-- ==== Sys2Proof/Tests/Slice0.lean ====
section
/-! SUPPORT. The model's own tests: ill-formed commands refused, check values and layouts, single steps of each family, and for
every statement with hypotheses a state and operands that meet them, clause by clause. -/

namespace Sys2Proof.Tests

set_option Elab.async false
set_option synthInstance.maxSize 20000
set_option synthInstance.maxHeartbeats 200000

open Sys2Proof.Machine

/-! ### Ill-formed commands -/

theorem test_writeStore_without_data_is_ill_formed : (Instr.writeStore .a 0 []).wellFormed = false := by decide
theorem test_writeStore_of_65_bytes_is_ill_formed :
    (Instr.writeStore .a 0 (List.replicate 65 0)).wellFormed = false := by decide
theorem test_badCommand_that_is_a_command_is_ill_formed : (Instr.badCommand .a 0x02 []).wellFormed = false := by decide
theorem test_badCommand_of_71_arguments_is_ill_formed :
    (Instr.badCommand .a 0x16 (List.replicate 71 0)).wellFormed = false := by decide
theorem test_frameError_with_a_good_crc_is_ill_formed :
    (Instr.frameError .a (commandFrame 0x02 [])).wellFormed = false := by decide +kernel
theorem test_frameError_that_is_no_frame_is_ill_formed : (Instr.frameError .a [2, 1, 0]).wellFormed = false := by decide
theorem test_argumentLengthError_of_70_is_ill_formed :
    (Instr.argumentLengthError .a 3 70).wellFormed = false := by decide
theorem test_link_address_32_is_ill_formed :
    (Instr.rsp 32 0).wellFormed = false ∧ (Instr.reqInData 32 false [1]).wellFormed = false ∧
      (Instr.reqOutData 32 false).wellFormed = false ∧ (Instr.reqStatus 32 false 0).wellFormed = false ∧
      (Instr.reqRepeat 32 .outData).wellFormed = false ∧ (Instr.ack 32).wellFormed = false ∧
      (Instr.nak 32).wellFormed = false := by decide
theorem test_input_frames_of_0_and_17_bytes_are_ill_formed :
    (Instr.reqInData 3 false []).wellFormed = false ∧
      (Instr.reqInData 3 false (List.replicate 17 0)).wellFormed = false ∧
      (Instr.reqRepeat 3 (.inData [])).wellFormed = false := by decide
theorem test_image_of_six_bytes_is_ill_formed :
    (Instr.loadAttemptEnd [0x54, 0x43, 0x4E, 0x64, 1, 0]).wellFormed = false := by decide
theorem test_image_cut_after_a_good_header_is_ill_formed :
    (Instr.loadAttemptEnd [0x54, 0x43, 0x4E, 0x64, 1, 0, 20]).wellFormed = false := by decide

/-! ### Check values and layouts -/

/-- The CRC-8 check value of "123456789" for polynomial 07h, initial value FFh. -/
theorem test_crc8_check_value : crc8 [0x31, 0x32, 0x33, 0x34, 0x35, 0x36, 0x37, 0x38, 0x39] = 0xFB := by decide +kernel

/-- The CRC-16 check value of "123456789" for polynomial 1021h, initial value FFFFh. -/
theorem test_crc16_check_value :
    crc16 [0x31, 0x32, 0x33, 0x34, 0x35, 0x36, 0x37, 0x38, 0x39] = 0x29B1 := by decide +kernel
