-- ==== Sys2Proof/Word.lean ====
section
/-! DEFINITION. The words of the VN7192: 32-bit registers and bytes, little-endian (R3). -/

set_option Elab.async false

namespace Sys2Proof

/-- A register word (R30, R35). -/
abbrev Word := BitVec 32

/-- A byte of any store (R180). -/
abbrev Byte := BitVec 8

end Sys2Proof
end

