-- ==== Sys2Proof/Machine/Translate.lean ====
section
/-! DEFINITION. Translation: the walk, revisioned pages, TLBs, dirty bits, and the faults that wait for an answer
(R163 to R172, R261, R263, R265, R267, R509). -/

set_option Elab.async false

namespace Sys2Proof.Machine

/-- Where a walk ends (R164); `table` where the region table that governs a revisioned leaf awaits its page (R263, R265,
R509). -/
inductive Walk where
  | absent (level : Nat)
  | table (level : Nat)
  | error
  | leaf (t : Trans) (level : Nat) (contig : Bool) (aperture : Nat)
  deriving DecidableEq, Repr

/-- The index of a level (R163). -/
def walkIndex (va level : Nat) : Nat := va / 2 ^ (12 + 9 * level) % (if level = 4 then 256 else 512)

/-- The page size of a leaf at a level (R163). -/
def leafSize (level : Nat) : Nat := 2 ^ (12 + 9 * level)

/-- R163, R164: the walk from a table, without the revision map. -/
def walkFrom (va : Nat) : Nat → Nat → State → State × Walk
  | 0, table, s => walkEntry va 0 table s (fun _ s => (s, Walk.error))
  | level + 1, table, s => walkEntry va (level + 1) table s (fun next s => walkFrom va level next s)
where
  /-- One level: the entry, its checks, and the walk of the table that it names. -/
  walkEntry (va level table : Nat) (s : State) (go : Nat → State → State × Walk) : State × Walk :=
    let addr := table + 8 * walkIndex va level
    if !(paOnline s addr) then (s, .error)
    else
      let s := touch (addr / 32) s
      if poisoned s (addr / 32) then (s, .error)
      else
        let e := readNat s addr 8
        let bit := fun i => decide (e / 2 ^ i % 2 = 1)
        let ap := e / 2 ^ 62
        let peer := e / 2 ^ 50 % 2 ^ 12
        let pa := e / 2 ^ 10 % 2 ^ 40 * 2 ^ 12
        if !bit 0 then (s, .absent level)
        else if bit 1 || ap == 3 || (ap != 2 && peer != 0) then (s, .error)
        else if bit 5 then
          if bit 6 || decide (level ≥ 3) || pa % leafSize level != 0 then (s, .error)
          else
            let off := va % leafSize level
            let page := (pa + off) / 4096 * 4096
            if ap = 0 ∧ (paOnline s (pa + off) = false ∨ s.retired.contains page = true) then (s, .error)
            else
              let k := if ap = 0 then page else if ap = 1 then hostBase + page else peerBase peer + page
              (s, .leaf { pa := k, r := bit 2, w := bit 3, x := bit 4, dirty := bit 8, rev := bit 7, own := true, pte := addr }
                level (bit 9) ap)
        else if ap != 0 then (s, .error)
        else go pa s

/-- R163: a valid page-table root. -/
def rootValid (root : Nat) : Bool := root != 0 && root % 4096 == 0

/-- The walk of a context, without the revision map. -/
def walkPlain (ctx va : Nat) (s : State) : State × Walk :=
  if rootValid (ctxOf s ctx).ptroot then walkFrom va 4 (ctxOf s ctx).ptroot s else (s, .error)

/-- The answer to an access of the device's own at a virtual address (R509): the memory key; an absent page, with its
level; the region table that governs it awaits its page (R263); a step of kind 8 or 9 that the device serves itself (R170,
R271); a refusal. -/
inductive DevRes where
  | ok (k : Nat)
  | fault (level : Nat)
  | table (level : Nat)
  | own (kind : Nat)
  | fail (cause : Nat)
  deriving DecidableEq, Repr

/-- R509: translates an address of the region table for its read, as an engine access. Of the checks of R265 on a revisioned
leaf it makes those that do not need the table itself (DESIGN CHOICE, log 33). -/
def tablePlace (ctx va : Nat) (s : State) : State × DevRes :=
  match walkPlain ctx va s with
  | (s, .absent l) => (s, .fault l)
  | (s, .table l) => (s, .table l)
  | (s, .error) => (s, .fail 0x07)
  | (s, .leaf t level contig ap) =>
    if t.rev && (level != 0 || contig || ap != 0) then (s, .fail 0x07)
    else
      let pa := if t.rev then (match lfind (ctx * 512 * 2 ^ 44 + va / 4096) s.revmap with | some p => p.pa | none => t.pa) else t.pa
      (s, if t.r && ap == 0 then .ok (pa + va % 4096) else .fail 0x08)

/-- Reads bytes at a virtual address in pieces that stay within a page, given the translation (R509). -/
def readPieces (tr : Nat → State → State × DevRes) (va : Nat) : Nat → Nat → State → State × Except DevRes (List Byte)
  | 0, _, s => (s, .ok [])
  | fuel + 1, n, s =>
    if n = 0 then (s, .ok [])
    else
      let m := min n (4096 - va % 4096)
      match tr va s with
      | (s, .ok k) =>
        let s := (List.range (m / 32 + 2)).foldl (fun s i => if 32 * (k / 32 + i) < k + m then touch (k / 32 + i) s else s) s
        let bs := readBytes s k m
        match readPieces tr (va + m) fuel (n - m) s with
        | (s, .ok t) => (s, .ok (bs ++ t))
        | (s, .error e) => (s, .error e)
      | (s, r) => (s, .error r)

/-- The pages of a range of n bytes, by their first byte in the range. -/
def rangePages (va n : Nat) : List Nat :=
  va :: (List.range ((va % 4096 + n + 4095) / 4096 - 1)).map fun i => (va / 4096 + i + 1) * 4096

/-- The first byte of a range whose page is absent. -/
def absentVa (ctx va n : Nat) (s : State) : Nat :=
  ((rangePages va n).find? fun a => match (walkPlain ctx a s).2 with | .absent _ => true | _ => false).getD va

/-- R263: one region-table entry; none where a field is invalid. Unused entries are kept with type 0. -/
def regionOf (bs : List Byte) : Option Region :=
  let n := leNat bs
  let type := n / 2 ^ 108 % 16
  let width := n / 2 ^ 106 % 4
  let cls := n / 2 ^ 104 % 4
  let pages := n / 2 ^ 64 % 2 ^ 32
  let vpn := n / 2 ^ 12 % 2 ^ 44
  if type = 0 then some ⟨0, width, cls, pages, vpn⟩
  else if n / 2 ^ 112 ≠ 0 ∨ n / 2 ^ 96 % 256 ≠ 0 ∨ n / 2 ^ 56 % 256 ≠ 0 ∨ n % 2 ^ 12 ≠ 0 ∨ type > 11 ∨ cls = 3 ∨ pages = 0 ∨
      (width = 3 ∧ (type = 4 ∨ type = 10 ∨ type = 11)) ∨ vpn + pages > 2 ^ 44 then none
  else some ⟨type, width, cls, pages, vpn⟩

/-- Two regions share no page. -/
def regionsApart (a b : Region) : Bool :=
  a.type == 0 || b.type == 0 || decide (a.vpn + a.pages ≤ b.vpn) || decide (b.vpn + b.pages ≤ a.vpn)

/-- The pairs of a list are apart. -/
def allApart : List Region → Bool
  | [] => true
  | a :: t => t.all (regionsApart a) && allApart t

/-- R263, R264: the region table as last written: none where it is invalid; a fault or a refusal where it cannot be
read. -/
def regionTable (ctx : Nat) (s : State) : State × Except DevRes (Option (List Region)) :=
  let x := ctxOf s ctx
  if x.regcount = 0 then (s, .ok (some []))
  else if x.regcount > 64 then (s, .ok none)
  else
    match readPieces (tablePlace ctx) x.regbase 3 (16 * x.regcount) s with
    | (s, .error e) => (s, .error e)
    | (s, .ok bs) =>
      let es := (List.range x.regcount).map fun i => regionOf ((bs.drop (16 * i)).take 16)
      if es.all (·.isSome) then
        let rs := es.filterMap id
        (s, .ok (if allApart rs then some (rs.filter fun r => r.type != 0) else none))
      else (s, .ok none)

/-- The region that holds a page. -/
def regionFor (rs : List Region) (vpn : Nat) : Option Region :=
  rs.find? fun r => decide (r.vpn ≤ vpn) && decide (vpn < r.vpn + r.pages)

/-- R265: the region table that governs a revision; an error where it must be read and cannot be (R263, R509). -/
def governing (ctx rev : Nat) (s : State) : State × Except DevRes (List Region) :=
  let live := s.forks.filter fun e => e.2.state != 0 && e.2.ctx == ctx && ((rev != 0 && e.1 == rev) || e.2.parentRev == rev)
  match live.foldl (fun (o : Option Fork) e => match o with
      | none => some e.2
      | some f => if e.2.order > f.order then some e.2 else o) none with
  | some f => (s, .ok f.regions)
  | none =>
    match regionTable ctx s with
    | (s, .ok rs) => (s, .ok (rs.getD []))
    | (s, .error e) => (s, .error e)

/-- The key of a page of a revision. -/
def pageKey (ctx rev vpn : Nat) : Nat := (ctx * 512 + rev) * 2 ^ 44 + vpn

/-- R267: the effective leaf of a revisioned page. -/
def effective (ctx rev vpn : Nat) (t : Trans) (s : State) : Trans :=
  match lfind (pageKey ctx rev vpn) s.revmap with
  | some p => { t with pa := p.pa, own := p.own }
  | none => { t with own := rev == 0 && !(ctxOf s ctx).rootForked }

/-- The walk of a revision (R164, R265, R267). -/
def walk (ctx rev va : Nat) (s : State) : State × Walk :=
  match walkPlain ctx va s with
  | (s, .leaf t level contig ap) =>
    if t.rev then
      match governing ctx rev s with
      | (s, .ok rs) =>
        if level = 0 ∧ contig = false ∧ ap = 0 ∧ (regionFor rs (va / 4096)).isSome then
          (s, .leaf (effective ctx rev (va / 4096) t s) level contig ap)
        else (s, .error)
      | (s, .error (.fault l)) => (s, .table l)
      | (s, .error _) => (s, .error)
    else (s, .leaf t level contig ap)
  | r => r

/-- What an access asks for. -/
inductive Want where
  | read | write | readWrite | fetch
  deriving DecidableEq, Repr

/-- What translation answers (R164, R170, R171): the translation; a fault of a kind (0 to 5 by the caller's table, 8
light, 9 copy-on-write, 11 the page of the region table) at a level; a trap. -/
inductive Tr where
  | ok (t : Trans)
  | fault (kind level : Nat)
  | trap (cause : Nat)
  deriving DecidableEq, Repr

/-- R168: the tracking bit of a local frame, where the host has given a dirty table. -/
def tracked (s : State) (pa : Nat) : Bool :=
  s.rw.dirtytab != 0 && isLocal pa &&
    ((physRead s (s.rw.trackmap + pa / 2 ^ 21 / 8) 1).headD 0).getLsbD (pa / 2 ^ 21 % 8)

/-- Permission, copy-on-write and dirty checks of a translation (R164, R170, R267). -/
def permit (s : State) (t : Trans) (w : Want) : Tr :=
  let wr := w == .write || w == .readWrite
  if ((w == .read || w == .readWrite) && !t.r) || (wr && !t.w) || (w == .fetch && !t.x) then .trap 0x08
  else if wr && t.rev && !t.own then .fault 9 0
  else if wr && !t.dirty && !tracked s t.pa then .fault 8 0
  else .ok t

/-- The key of a TLB entry: place, context, revision, size in address bits, and page number of that size (R166). -/
def tlbKey (place ctx rev size va : Nat) : Nat := (((place * 64 + ctx) * 512 + rev) * 64 + size) * 2 ^ 44 + va / 2 ^ size

/-- The place of a TLB key. -/
def tlbPlace (k : Nat) : Nat := k / 2 ^ 44 / 64 / 512 / 64

/-- The context of a TLB key. -/
def tlbCtx (k : Nat) : Nat := k / 2 ^ 44 / 64 / 512 % 64

/-- The revision of a TLB key. -/
def tlbRev (k : Nat) : Nat := k / 2 ^ 44 / 64 % 512

/-- A TLB entry covers an address of a context. -/
def tlbCovers (k ctx va : Nat) : Bool := tlbCtx k == ctx && k % 2 ^ 44 == va / 2 ^ (k / 2 ^ 44 % 64)

/-- The page sizes that a TLB holds, in address bits (R163, R165). -/
def tlbSizes : List Nat := [12, 16, 21, 30, 33]

/-- The entry of one TLB for an address. -/
def tlbFind (s : State) (ctx rev va place : Nat) : Option Trans :=
  tlbSizes.findSome? fun z => lfind (tlbKey place ctx rev z va) s.tlb

/-- R166: the TLBs that an access looks up, in order: a core's, its group's and the last level; an engine's begins with
its group's. -/
def tlbLevels (place : Nat) : List Nat := if place < 192 then [place, 192 + place / 12, 208] else [place, 208]

/-- Puts a translation into TLBs. -/
def tlbFill (ctx rev va : Nat) (t : Trans) (places : List Nat) (s : State) : State :=
  { s with tlb := places.foldl (fun m p => lput (tlbKey p ctx rev t.size va) t m) s.tlb }

/-- The translation of one page that an entry of any size gives. -/
def pageTrans (va : Nat) (t : Trans) : Trans := { t with pa := t.pa + va % 2 ^ t.size / 4096 * 4096, size := 12 }

/-- Every page of a local range is usable and none is retired: an entry of that size answers as each walk would. -/
def rangeUsable (s : State) (k size : Nat) : Bool :=
  !isLocal k ||
    (((List.range ((k + 2 ^ size - 1) / 2 ^ 31 - k / 2 ^ 31 + 1)).all fun i =>
        let p := k / 2 ^ 31 + i
        paOnline s (min (k + 2 ^ size) ((p + 1) * 2 ^ 31) - 1)) &&
      !s.retired.any fun r => decide (k ≤ r) && decide (r < k + 2 ^ size))

/-- R165: the entry at an address has n - 1 aligned neighbours that form a consistent group with it. -/
def groupWhole (n addr step : Nat) (s : State) : State × Bool :=
  let base := addr - addr % (8 * n)
  let s := (List.range (n / 4)).foldl (fun s i => touch (base / 32 + i) s) s
  let e := fun i => readNat s (base + 8 * i) 8
  let pa := fun i => e i / 2 ^ 10 % 2 ^ 40
  (s, ((List.range (n / 4)).all fun i => !poisoned s (base / 32 + i)) && pa 0 % (step * n) == 0 &&
    (List.range n).all fun i => e i % 2 == 1 && e i / 2 ^ 9 % 2 == 1 && e i % 2 ^ 10 == e 0 % 2 ^ 10 && e i / 2 ^ 50 == e 0 / 2 ^ 50 &&
      pa i == pa 0 + i * step)

/-- R163, R165: the entry that a walk's leaf installs: a whole consistent group, else the leaf, else one page of it. -/
def widen (va level : Nat) (contig : Bool) (t : Trans) (s : State) : State × Trans :=
  let at' := fun z => ({ t with pa := t.pa - va % 2 ^ z / 4096 * 4096, size := z } : Trans)
  let leaf := fun (s : State) =>
    if t.rev then (s, t) else (s, if rangeUsable s (at' (12 + 9 * level)).pa (12 + 9 * level) then at' (12 + 9 * level) else t)
  if t.rev || !contig || level == 1 then leaf s
  else
    let z := if level = 0 then 16 else 33
    let g := groupWhole (if level = 0 then 16 else 8) t.pte (if level = 0 then 1 else 2 ^ 18) s
    if g.2 && rangeUsable g.1 (at' z).pa z then (g.1, at' z) else leaf g.1

/-- R166: translation of a page through the TLBs of a place and the walk. A walk that ends in a translation fills the
TLBs; a page-table error or an absent page leaves them alone (R167). Where a TLB still holds an entry that the tables have
changed, the access uses the old one (log 33). -/
def translate (place ctx rev va : Nat) (w : Want) (kind : Nat) (s : State) : State × Tr :=
  let ls := tlbLevels place
  match ls.findSome? (tlbFind s ctx rev va) with
  | some t =>
    let s := tlbFill ctx rev va t (ls.takeWhile fun p => (tlbFind s ctx rev va p).isNone) s
    (s, permit s (pageTrans va t) w)
  | none =>
    match walk ctx rev va s with
    | (s, .absent l) => (s, .fault kind l)
    | (s, .table l) => (s, .fault 11 l)
    | (s, .error) => (s, .trap 0x07)
    | (s, .leaf t level contig _) =>
      let r := widen va level contig t s
      (tlbFill ctx rev va r.2 ls r.1, permit r.1 t w)

/-- Removes the TLB entries that cover a page of a revision. -/
def tlbDrop (ctx rev vpn : Nat) (s : State) : State :=
  { s with tlb := s.tlb.filter fun e => !(tlbRev e.1 == rev && tlbCovers e.1 ctx (vpn * 4096)) }
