/-- The sector that an uncommitted sector of a block is written to: a revisioned page is followed (R267, R270). -/
def commitSector (s : State) (b sec : Nat) : Nat :=
  match lfind sec (blkOf s b).uVpn with
  | some v => (match viewPage (blkOf s b).ctx (revOf s b) (v - 1) s with | some p => p / 32 + sec % 128 | none => sec)
  | none => sec

/-- Writes the uncommitted bytes of one sector at its home slice, with the stamp that its writes leave (R194, R205,
R250). -/
def writeThrough (b sec : Nat) (s : State) : State :=
  let x := blkOf s b
  let u := x.uncommitted.filter fun e => e.1 / 32 == sec
  let home := commitSector s b sec
  let st := match lfind sec x.uStamp with | some v => StampOp.set v | none => .keep
  let s := u.foldl (fun s e => l1Update x.core (32 * home + e.1 % 32) [e.2] s) s
  ownSector home x.ctx (if u.length = 32 then sliceWrite (32 * home) (u.map fun e => e.2) st s
    else u.foldl (fun s e => sliceWrite (32 * home + e.1 % 32) [e.2] st s) s)

/-- Writes uncommitted sectors through, in order, and forgets all that the block holds (R205, R250). -/
def flushSectors (b : Nat) (secs : List Nat) (s : State) : State :=
  unreserve b (modBlk b (fun x => { x with uncommitted := [], order1 := [], uStamp := [], uVpn := [] })
    (secs.foldl (fun s sec => writeThrough b sec s) s))

/-- The Assured blocks that reserve sectors to which another block is about to write its uncommitted lines through. -/
def rivals (b : Nat) (s : State) : List Nat :=
  (((blkOf s b).order1.filterMap fun sec => lfind (commitSector s b sec) s.resvs).filter fun r => r != b).eraseDups

/-- R205: an Assured interval becomes exposed, given what writes its lines through: EX is set. -/
def exposeWith (flush : Nat → State → State) (b : Nat) (s : State) : State :=
  if (blkOf s b).cls ≠ 2 ∨ (blkOf s b).exposed then s
  else modBlk b (fun x => { x with exposed := true }) (setFlags b 0x80 (flush b s))

/-- Writes every uncommitted sector through, in the order of its first write (R205, R250). Where another block reserves one,
no write may come between the read and the write of its read-modify-write (R187): it is exposed first, after the block's own
reserved sectors have gone (log 52). -/
def flushWith : Nat → Nat → State → State
  | 0, b, s => flushSectors b (blkOf s b).order1 s
  | fuel + 1, b, s =>
    match rivals b s with
    | [] => flushSectors b (blkOf s b).order1 s
    | rs =>
      let own := fun sec => lfind sec s.resvs == some b
      let s1 := unreserve b (((blkOf s b).order1.filter own).foldl (fun t sec => writeThrough b sec t) s)
      flushSectors b ((blkOf s b).order1.filter fun sec => !own sec) (rs.foldl (fun t r => exposeWith (flushWith fuel) r t) s1)

/-- R205, R250: a block's uncommitted lines are written through. -/
def flushUncommitted (b : Nat) (s : State) : State := flushWith s.blocks.length b s

/-- R205: an Assured interval becomes exposed: its uncommitted lines are written through and EX is set. -/
def exposeInterval (b : Nat) (s : State) : State := exposeWith flushUncommitted b s

/-- R187, R204: a write, or an ATOM or RED, of another agent reaches a reserved sector: the reserving interval becomes exposed
first (log 52). Agent 0 is no block. -/
def breakReservation (b sec : Nat) (s : State) : State :=
  match lfind sec s.resvs with
  | some r => if r = b then s else exposeInterval r s
  | none => s

/-- The stamp of the device's own release at system scope (R292; DESIGN CHOICE, log 51): no warp and no block. -/
def deviceStamp : Stamp := { scope := 4, dev := Config.peerNumber, warp := 0, block := 0, pod := 0xFFFFF }

/-- R292: the 128 bits of a completion record. -/
def completionRecord (pkt : Packet) (status reason : Nat) (s : State) : Nat :=
  timeOf s % 2 ^ 64 * 2 ^ 64 + (if pkt.deadline ≠ 0 ∧ timeOf s > pkt.deadline then 2 ^ 40 else 0) + reason % 256 * 2 ^ 32 +
    status % 2 ^ 32

/-- R201, R292: adds 1 to a completion signal with a release at system scope. -/
def addSignal (k : Nat) (s : State) : State := sliceWrite k (leBytes 8 ((readNat s k 8 + 1) % 2 ^ 64)) (.set (some deviceStamp)) s

/-- R288, R292, R509: writes a completion record, adds 1 to the signal, and raises the queue's interrupt. An address
that cannot be used drops its write. The answer is false where a page must be awaited, and nothing has been written. -/
def completionWrites (ctx : Nat) (pkt : Packet) (queue status reason : Nat) (s : State) : State × Bool :=
  match completionDest ctx pkt.record s with
  | (s, .wait) => (s, false)
  | (s, r) =>
    match completionDest ctx pkt.signal s with
    | (s, .wait) => (s, false)
    | (s, g) =>
      let s := match r with
        | .key k => sliceWrite k (leBytes 16 (completionRecord pkt status reason s)) (.set none) (breakReservation 0 (k / 32) s)
        | _ => s
      let s := match g with
        | .key k => addSignal k (touch (k / 32) (breakReservation 0 (k / 32) s))
        | _ => s
      let s := devForget ctx s
      (if pkt.irq then interrupt (((lget ({} : Queue) queue s.queues).control >>> 16).toNat % 256) s else s, true)

/-- R290: after a completion or a doorbell the wait words of every head are read again. -/
def repoll (s : State) : State := { s with polled := 0 }

/-- R292: a grid completes and leaves the device; a forked task's slot becomes complete (R278). A page that is absent
leaves the completion waiting with a fault record of kind 5 (R509). -/
def completeGrid (gid status : Nat) (s : State) : State :=
  match lfind gid s.grids with
  | none => s
  | some g =>
    match completionWrites g.ctx g.pkt g.queue status 0 s with
    | (s, false) => s
    | (s, true) => repoll { s with
        grids := ldel gid s.grids
        forks := if g.fork = 0 then s.forks else lmod g.fork (fun f => { f with state := if f.state = 1 then 2 else f.state }) s.forks }

/-- R250, R253, R310: stores of a block are uncommitted: they are performed into the lines of an interval that has not been
exposed. -/
def holdsStores (x : Block) : Bool := x.cls == 2 && !x.exposed

/-- Frees what a block holds on its core: warps, locks, engine operations, binding, checkpoint, uncommitted stores. -/
def dropBlock (b : Nat) (s : State) : State :=
  let wks := (blkOf s b).wks
  unreserve b { s with
    stores := s.stores.filter fun t => !(t.bid == b && holdsStores (blkOf s b))
    blocks := ldel b s.blocks
    warps := s.warps.filter fun e => e.2.bid != b
    locks := s.locks.filter fun l => l.bid != b
    copies := s.copies.filter fun c => c.bid != b
    mats := s.mats.filter fun m => m.bid != b
    fabs := lmap (fun _ f => { f with blocks := f.blocks.filter fun x => x != b }) s.fabs
    forkReqs := s.forkReqs.filter fun r => !wks.contains r.wk
    ckpts := ldel b s.ckpts }

/-- Cancels the engine operations of a block and frees its range locks (R251, R310). -/
def cancelEngines (b : Nat) (s : State) : State :=
  { s with
    locks := s.locks.filter fun l => l.bid != b
    copies := s.copies.filter fun c => c.bid != b
    mats := s.mats.filter fun m => m.bid != b }

/-- Changes a queue. -/
def modQueue (q : Nat) (f : Queue → Queue) (s : State) : State :=
  { s with queues := lset {} q (f (lget {} q s.queues)) s.queues }

/-- R286: the packet at the head of a queue leaves it. -/
def advanceQueue (q : Nat) (s : State) : State :=
  modQueue q (fun x => { x with
    rdidx := x.rdidx + 1, reported := false, act := none, sel := false, ready := false, verdict := none
    arrivals := x.arrivals.filter fun e => decide (e.1 > x.rdidx + 1) }) s

/-- R310: a queue of an ended context is disabled until the host enables it again. -/
def disableQueue (ctx : Nat) (q : Queue) : Queue :=
  if (q.control >>> 8).toNat % 64 = ctx then
    { q with control := q.control &&& ~~~(BitVec.ofNat 64 (2 ^ 31)), reported := false, act := none, sel := false, ready := false, verdict := none }
  else q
_ _ _ _ _
**Problem**: Search the records for the word "abbrev". Copy every line that has it.

**Solution to this exercise**:
abbrev Word := BitVec 32
abbrev Byte := BitVec 8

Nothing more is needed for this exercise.